TASK PROMPT ::
The entries below contain a stretch that opens with the line containing "-- ==== Sys2Proof/Machine/Swap.lean" and closes with the line containing "(02 R67–R73). -/"; set down that stretch exactly, both ends included, and nothing else.

╭──

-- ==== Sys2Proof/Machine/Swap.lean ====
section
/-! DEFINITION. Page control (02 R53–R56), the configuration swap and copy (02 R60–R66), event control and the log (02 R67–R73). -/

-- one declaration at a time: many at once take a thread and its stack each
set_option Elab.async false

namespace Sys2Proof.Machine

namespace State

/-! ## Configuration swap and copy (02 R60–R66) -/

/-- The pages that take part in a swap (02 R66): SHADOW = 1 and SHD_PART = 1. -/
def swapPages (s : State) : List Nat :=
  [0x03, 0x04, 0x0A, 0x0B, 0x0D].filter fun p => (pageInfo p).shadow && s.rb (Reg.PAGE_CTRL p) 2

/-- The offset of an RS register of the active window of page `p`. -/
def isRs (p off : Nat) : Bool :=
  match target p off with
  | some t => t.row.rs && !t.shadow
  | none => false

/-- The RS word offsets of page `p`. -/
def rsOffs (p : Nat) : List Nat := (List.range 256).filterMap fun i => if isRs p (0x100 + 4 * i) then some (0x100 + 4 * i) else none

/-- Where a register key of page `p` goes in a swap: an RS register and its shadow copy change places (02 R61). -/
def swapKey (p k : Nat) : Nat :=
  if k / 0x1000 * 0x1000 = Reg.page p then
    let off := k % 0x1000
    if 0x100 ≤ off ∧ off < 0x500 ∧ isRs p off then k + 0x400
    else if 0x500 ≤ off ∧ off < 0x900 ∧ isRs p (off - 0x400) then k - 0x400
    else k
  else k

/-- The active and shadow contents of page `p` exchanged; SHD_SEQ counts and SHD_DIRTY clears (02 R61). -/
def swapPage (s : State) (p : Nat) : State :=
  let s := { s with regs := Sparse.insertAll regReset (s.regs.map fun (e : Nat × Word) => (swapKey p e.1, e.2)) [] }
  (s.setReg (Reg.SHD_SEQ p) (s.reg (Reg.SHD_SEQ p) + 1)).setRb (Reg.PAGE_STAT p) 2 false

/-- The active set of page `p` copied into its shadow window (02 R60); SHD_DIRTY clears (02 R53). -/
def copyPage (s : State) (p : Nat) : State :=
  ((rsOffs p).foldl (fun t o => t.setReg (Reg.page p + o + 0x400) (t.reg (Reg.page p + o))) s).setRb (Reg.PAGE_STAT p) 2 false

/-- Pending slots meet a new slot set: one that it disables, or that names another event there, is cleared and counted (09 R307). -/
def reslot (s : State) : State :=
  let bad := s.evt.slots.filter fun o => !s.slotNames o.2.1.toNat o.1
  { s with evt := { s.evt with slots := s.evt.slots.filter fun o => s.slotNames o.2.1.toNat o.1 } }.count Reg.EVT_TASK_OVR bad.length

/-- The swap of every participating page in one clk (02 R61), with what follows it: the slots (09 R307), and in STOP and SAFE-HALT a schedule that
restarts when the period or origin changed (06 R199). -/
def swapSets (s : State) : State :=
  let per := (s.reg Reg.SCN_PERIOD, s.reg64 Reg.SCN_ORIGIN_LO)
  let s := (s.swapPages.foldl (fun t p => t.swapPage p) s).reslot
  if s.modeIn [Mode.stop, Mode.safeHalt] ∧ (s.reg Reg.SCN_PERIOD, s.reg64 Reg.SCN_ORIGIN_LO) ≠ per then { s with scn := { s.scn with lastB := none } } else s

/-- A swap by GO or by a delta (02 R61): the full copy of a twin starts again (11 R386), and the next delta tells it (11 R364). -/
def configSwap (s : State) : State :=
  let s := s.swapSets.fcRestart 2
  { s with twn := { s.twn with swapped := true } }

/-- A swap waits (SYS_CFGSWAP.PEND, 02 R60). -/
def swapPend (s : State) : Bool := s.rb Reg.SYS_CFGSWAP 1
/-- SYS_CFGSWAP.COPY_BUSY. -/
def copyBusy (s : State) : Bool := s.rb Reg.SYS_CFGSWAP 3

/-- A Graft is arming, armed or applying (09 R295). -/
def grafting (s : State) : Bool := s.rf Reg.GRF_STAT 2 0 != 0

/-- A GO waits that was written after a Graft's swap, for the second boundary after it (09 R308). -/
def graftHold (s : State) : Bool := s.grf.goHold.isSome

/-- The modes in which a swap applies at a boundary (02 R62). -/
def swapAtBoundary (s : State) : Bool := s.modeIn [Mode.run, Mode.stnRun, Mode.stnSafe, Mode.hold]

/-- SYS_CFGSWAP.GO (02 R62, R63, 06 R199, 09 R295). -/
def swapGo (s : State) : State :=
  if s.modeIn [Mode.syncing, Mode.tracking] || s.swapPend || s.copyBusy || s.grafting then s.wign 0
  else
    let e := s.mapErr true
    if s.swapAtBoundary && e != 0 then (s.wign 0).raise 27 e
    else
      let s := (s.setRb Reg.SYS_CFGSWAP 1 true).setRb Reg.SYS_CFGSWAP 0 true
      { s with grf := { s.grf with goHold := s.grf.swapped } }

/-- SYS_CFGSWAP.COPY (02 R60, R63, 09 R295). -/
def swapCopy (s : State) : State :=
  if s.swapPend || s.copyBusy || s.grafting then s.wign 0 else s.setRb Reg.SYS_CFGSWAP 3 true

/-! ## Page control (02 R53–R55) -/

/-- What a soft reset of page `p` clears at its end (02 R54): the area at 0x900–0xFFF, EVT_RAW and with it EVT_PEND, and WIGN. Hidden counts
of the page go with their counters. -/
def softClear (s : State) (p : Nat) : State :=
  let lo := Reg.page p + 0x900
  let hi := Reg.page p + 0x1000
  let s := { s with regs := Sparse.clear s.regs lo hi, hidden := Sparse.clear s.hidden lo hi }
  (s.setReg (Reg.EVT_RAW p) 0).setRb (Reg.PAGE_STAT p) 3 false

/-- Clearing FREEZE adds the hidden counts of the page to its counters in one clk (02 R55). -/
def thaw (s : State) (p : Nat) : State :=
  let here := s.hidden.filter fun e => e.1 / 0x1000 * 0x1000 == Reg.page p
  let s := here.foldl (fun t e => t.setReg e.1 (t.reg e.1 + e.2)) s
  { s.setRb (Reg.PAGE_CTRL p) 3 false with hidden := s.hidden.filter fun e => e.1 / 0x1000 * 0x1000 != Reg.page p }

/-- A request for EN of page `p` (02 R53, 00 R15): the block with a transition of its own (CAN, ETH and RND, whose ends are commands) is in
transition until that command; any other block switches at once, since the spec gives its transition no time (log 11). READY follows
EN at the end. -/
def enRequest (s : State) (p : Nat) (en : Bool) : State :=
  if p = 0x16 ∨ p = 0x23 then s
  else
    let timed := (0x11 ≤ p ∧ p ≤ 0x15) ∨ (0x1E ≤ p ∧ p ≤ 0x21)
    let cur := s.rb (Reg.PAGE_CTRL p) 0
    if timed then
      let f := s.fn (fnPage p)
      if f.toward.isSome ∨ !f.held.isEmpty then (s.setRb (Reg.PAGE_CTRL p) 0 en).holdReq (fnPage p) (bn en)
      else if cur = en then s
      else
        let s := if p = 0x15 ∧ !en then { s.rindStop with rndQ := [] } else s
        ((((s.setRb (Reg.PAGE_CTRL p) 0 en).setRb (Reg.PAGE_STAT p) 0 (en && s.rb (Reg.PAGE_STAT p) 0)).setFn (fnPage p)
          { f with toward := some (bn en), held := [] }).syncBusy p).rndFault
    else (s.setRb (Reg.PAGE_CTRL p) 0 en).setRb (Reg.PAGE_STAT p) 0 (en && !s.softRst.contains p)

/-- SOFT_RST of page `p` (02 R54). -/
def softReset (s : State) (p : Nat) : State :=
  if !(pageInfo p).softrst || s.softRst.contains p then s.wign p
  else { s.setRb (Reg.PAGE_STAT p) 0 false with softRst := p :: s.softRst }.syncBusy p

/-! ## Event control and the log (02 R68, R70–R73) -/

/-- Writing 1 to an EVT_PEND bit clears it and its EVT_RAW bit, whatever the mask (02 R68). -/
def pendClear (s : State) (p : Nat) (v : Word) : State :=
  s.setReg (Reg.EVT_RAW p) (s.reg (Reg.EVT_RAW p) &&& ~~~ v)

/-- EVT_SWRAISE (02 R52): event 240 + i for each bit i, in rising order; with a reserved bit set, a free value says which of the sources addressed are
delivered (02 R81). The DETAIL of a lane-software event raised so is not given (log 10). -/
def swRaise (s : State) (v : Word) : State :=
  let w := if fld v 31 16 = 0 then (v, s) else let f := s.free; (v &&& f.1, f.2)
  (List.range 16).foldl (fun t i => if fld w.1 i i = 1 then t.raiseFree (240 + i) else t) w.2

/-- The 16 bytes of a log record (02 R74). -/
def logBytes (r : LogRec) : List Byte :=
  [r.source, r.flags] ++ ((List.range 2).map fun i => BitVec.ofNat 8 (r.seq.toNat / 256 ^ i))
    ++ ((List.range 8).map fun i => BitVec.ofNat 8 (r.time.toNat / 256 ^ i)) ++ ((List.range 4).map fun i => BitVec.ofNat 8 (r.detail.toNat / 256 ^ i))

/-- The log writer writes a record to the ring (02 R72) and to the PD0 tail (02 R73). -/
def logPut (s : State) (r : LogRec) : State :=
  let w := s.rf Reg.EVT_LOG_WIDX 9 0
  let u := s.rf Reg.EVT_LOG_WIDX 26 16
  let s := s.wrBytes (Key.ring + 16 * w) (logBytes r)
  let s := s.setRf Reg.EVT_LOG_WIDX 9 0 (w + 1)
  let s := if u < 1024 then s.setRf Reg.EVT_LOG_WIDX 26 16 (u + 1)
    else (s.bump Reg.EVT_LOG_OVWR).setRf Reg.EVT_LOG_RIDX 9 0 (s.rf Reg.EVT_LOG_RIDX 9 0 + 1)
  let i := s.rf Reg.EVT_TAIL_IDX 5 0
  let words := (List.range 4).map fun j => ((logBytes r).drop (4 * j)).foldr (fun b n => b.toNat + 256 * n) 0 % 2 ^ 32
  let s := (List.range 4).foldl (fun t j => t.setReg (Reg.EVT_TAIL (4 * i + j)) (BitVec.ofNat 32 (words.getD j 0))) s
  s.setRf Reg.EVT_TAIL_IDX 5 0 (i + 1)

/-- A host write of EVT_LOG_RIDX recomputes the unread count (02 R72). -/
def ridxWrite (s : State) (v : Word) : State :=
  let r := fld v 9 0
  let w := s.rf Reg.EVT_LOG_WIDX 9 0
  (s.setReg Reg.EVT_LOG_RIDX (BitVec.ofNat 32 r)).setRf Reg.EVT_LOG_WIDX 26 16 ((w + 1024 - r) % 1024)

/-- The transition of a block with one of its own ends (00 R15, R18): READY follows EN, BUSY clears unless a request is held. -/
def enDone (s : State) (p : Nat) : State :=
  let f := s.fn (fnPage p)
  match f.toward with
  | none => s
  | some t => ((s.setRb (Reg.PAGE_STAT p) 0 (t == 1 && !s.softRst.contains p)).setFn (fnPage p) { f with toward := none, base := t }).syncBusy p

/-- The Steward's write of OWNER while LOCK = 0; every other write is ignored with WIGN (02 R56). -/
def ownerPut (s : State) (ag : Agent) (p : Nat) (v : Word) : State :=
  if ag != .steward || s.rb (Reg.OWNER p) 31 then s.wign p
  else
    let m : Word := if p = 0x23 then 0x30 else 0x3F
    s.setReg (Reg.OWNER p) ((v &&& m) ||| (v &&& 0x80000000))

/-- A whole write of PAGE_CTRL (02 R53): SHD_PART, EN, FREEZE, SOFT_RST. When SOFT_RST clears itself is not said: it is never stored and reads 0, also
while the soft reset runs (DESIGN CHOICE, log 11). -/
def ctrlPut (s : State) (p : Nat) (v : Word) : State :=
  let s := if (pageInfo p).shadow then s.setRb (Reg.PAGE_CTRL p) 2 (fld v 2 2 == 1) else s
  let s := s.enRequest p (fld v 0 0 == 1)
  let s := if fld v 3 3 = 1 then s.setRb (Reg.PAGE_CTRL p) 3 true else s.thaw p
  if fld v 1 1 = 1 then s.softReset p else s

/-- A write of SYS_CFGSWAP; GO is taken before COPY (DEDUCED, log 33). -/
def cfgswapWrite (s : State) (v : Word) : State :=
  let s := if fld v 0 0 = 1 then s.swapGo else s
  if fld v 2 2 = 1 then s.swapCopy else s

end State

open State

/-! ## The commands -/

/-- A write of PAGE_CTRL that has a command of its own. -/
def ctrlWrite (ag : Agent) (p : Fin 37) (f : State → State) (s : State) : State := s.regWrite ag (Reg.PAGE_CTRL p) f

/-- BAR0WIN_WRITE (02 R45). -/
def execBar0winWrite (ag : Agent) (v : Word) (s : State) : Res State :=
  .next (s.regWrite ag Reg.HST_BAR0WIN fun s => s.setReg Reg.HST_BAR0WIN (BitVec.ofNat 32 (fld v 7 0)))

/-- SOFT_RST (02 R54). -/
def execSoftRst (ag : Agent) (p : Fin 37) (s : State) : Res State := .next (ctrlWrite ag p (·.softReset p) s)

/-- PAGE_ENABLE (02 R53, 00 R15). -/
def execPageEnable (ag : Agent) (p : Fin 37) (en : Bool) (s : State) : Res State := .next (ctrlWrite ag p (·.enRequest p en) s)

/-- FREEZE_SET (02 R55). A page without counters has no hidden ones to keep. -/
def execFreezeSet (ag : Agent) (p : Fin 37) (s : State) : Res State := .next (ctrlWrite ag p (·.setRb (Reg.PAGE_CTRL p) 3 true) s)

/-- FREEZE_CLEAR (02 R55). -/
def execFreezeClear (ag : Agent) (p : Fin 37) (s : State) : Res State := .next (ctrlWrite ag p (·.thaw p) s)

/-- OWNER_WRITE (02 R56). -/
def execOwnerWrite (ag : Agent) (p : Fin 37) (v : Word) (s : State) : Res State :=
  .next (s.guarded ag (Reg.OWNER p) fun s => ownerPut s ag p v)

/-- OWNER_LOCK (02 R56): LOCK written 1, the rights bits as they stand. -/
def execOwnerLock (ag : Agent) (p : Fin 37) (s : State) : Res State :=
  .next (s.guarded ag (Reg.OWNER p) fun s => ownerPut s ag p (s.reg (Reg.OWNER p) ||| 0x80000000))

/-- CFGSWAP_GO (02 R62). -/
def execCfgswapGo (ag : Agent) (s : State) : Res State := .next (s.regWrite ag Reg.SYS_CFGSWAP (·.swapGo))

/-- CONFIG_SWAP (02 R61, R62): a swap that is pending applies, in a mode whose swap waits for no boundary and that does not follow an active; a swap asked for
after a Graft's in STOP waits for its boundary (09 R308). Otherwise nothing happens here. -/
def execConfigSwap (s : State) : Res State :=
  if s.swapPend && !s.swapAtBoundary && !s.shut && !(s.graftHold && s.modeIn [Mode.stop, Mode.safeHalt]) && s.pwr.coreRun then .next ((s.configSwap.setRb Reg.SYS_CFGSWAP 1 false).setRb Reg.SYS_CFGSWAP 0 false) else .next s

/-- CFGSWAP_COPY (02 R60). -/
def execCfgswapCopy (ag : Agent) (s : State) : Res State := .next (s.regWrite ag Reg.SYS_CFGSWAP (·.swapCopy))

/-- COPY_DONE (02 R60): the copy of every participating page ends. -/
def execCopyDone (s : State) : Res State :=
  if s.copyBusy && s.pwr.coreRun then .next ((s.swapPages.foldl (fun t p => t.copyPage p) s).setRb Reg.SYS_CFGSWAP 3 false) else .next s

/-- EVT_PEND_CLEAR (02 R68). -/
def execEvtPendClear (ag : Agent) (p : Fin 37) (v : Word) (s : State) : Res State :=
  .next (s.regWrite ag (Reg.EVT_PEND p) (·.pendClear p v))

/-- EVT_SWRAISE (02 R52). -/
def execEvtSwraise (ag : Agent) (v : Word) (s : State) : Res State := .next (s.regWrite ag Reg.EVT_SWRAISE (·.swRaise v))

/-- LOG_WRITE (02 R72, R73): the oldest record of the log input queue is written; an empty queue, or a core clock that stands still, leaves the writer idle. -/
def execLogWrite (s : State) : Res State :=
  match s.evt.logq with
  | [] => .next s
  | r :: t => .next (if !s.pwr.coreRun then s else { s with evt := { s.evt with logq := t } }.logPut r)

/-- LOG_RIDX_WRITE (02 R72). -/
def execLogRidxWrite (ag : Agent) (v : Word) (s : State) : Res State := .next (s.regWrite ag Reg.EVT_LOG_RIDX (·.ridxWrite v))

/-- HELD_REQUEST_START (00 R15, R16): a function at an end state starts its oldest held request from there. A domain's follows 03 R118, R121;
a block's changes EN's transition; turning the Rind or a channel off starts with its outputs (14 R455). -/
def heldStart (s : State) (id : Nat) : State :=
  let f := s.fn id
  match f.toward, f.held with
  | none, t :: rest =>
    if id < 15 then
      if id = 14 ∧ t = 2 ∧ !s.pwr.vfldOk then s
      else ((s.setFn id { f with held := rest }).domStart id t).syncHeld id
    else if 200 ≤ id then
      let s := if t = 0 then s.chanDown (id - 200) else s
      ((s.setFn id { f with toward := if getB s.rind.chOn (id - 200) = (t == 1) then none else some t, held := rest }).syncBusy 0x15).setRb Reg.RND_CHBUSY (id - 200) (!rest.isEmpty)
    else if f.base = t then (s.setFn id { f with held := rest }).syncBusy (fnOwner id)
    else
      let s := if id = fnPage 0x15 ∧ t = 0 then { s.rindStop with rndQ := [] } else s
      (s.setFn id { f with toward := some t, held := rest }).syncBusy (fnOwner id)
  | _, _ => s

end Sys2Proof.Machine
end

╰──
╭──

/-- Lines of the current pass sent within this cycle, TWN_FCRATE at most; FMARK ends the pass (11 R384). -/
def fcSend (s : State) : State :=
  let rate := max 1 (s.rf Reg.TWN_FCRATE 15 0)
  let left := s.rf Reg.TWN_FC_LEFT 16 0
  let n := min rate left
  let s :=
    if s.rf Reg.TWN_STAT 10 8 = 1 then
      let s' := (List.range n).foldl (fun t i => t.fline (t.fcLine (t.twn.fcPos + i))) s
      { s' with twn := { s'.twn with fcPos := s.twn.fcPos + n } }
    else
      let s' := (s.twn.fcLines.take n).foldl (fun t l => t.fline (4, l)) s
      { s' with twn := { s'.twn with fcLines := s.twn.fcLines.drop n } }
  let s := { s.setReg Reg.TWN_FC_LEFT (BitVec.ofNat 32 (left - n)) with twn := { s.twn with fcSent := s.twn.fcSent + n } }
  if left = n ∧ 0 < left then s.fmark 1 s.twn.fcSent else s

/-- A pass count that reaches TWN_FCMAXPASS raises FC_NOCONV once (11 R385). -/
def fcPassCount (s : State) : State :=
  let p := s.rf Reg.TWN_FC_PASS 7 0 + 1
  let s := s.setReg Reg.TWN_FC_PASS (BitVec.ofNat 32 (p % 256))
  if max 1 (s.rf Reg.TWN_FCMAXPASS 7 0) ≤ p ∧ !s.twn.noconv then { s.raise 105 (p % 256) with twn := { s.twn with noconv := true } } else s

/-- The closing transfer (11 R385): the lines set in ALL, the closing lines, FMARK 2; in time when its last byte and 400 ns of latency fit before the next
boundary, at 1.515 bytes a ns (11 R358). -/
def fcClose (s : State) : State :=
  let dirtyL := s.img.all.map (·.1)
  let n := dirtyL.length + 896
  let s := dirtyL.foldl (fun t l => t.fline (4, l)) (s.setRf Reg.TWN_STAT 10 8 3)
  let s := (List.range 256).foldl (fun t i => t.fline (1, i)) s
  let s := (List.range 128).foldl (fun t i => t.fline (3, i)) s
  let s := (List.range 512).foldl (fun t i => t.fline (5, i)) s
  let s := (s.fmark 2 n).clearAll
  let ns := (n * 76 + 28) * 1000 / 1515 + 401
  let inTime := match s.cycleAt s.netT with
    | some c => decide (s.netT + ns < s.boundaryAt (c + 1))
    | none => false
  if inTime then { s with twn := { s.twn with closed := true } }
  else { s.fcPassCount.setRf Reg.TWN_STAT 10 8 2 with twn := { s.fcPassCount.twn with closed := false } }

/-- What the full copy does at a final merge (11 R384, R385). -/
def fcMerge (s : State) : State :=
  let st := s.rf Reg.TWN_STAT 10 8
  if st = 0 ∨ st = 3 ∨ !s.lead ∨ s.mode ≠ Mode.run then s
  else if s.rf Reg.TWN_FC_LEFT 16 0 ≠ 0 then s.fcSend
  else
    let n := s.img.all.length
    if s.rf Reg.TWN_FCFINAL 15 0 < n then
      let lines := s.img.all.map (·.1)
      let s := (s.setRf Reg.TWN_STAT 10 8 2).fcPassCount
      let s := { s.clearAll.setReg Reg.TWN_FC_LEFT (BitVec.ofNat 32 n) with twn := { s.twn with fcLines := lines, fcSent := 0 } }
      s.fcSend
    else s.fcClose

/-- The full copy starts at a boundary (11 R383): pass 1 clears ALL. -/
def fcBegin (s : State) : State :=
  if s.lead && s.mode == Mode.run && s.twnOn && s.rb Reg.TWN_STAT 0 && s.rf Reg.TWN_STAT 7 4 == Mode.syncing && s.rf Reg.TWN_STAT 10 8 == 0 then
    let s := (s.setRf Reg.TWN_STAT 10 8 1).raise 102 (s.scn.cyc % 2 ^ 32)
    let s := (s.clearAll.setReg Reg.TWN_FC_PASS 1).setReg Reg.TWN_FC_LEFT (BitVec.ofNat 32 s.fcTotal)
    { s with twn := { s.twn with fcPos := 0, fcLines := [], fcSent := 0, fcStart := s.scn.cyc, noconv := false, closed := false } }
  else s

╰──

FINISHED EXERCISE ::
-- ==== Sys2Proof/Machine/Swap.lean ====
section
/-! DEFINITION. Page control (02 R53–R56), the configuration swap and copy (02 R60–R66), event control and the log (02 R67–R73). -/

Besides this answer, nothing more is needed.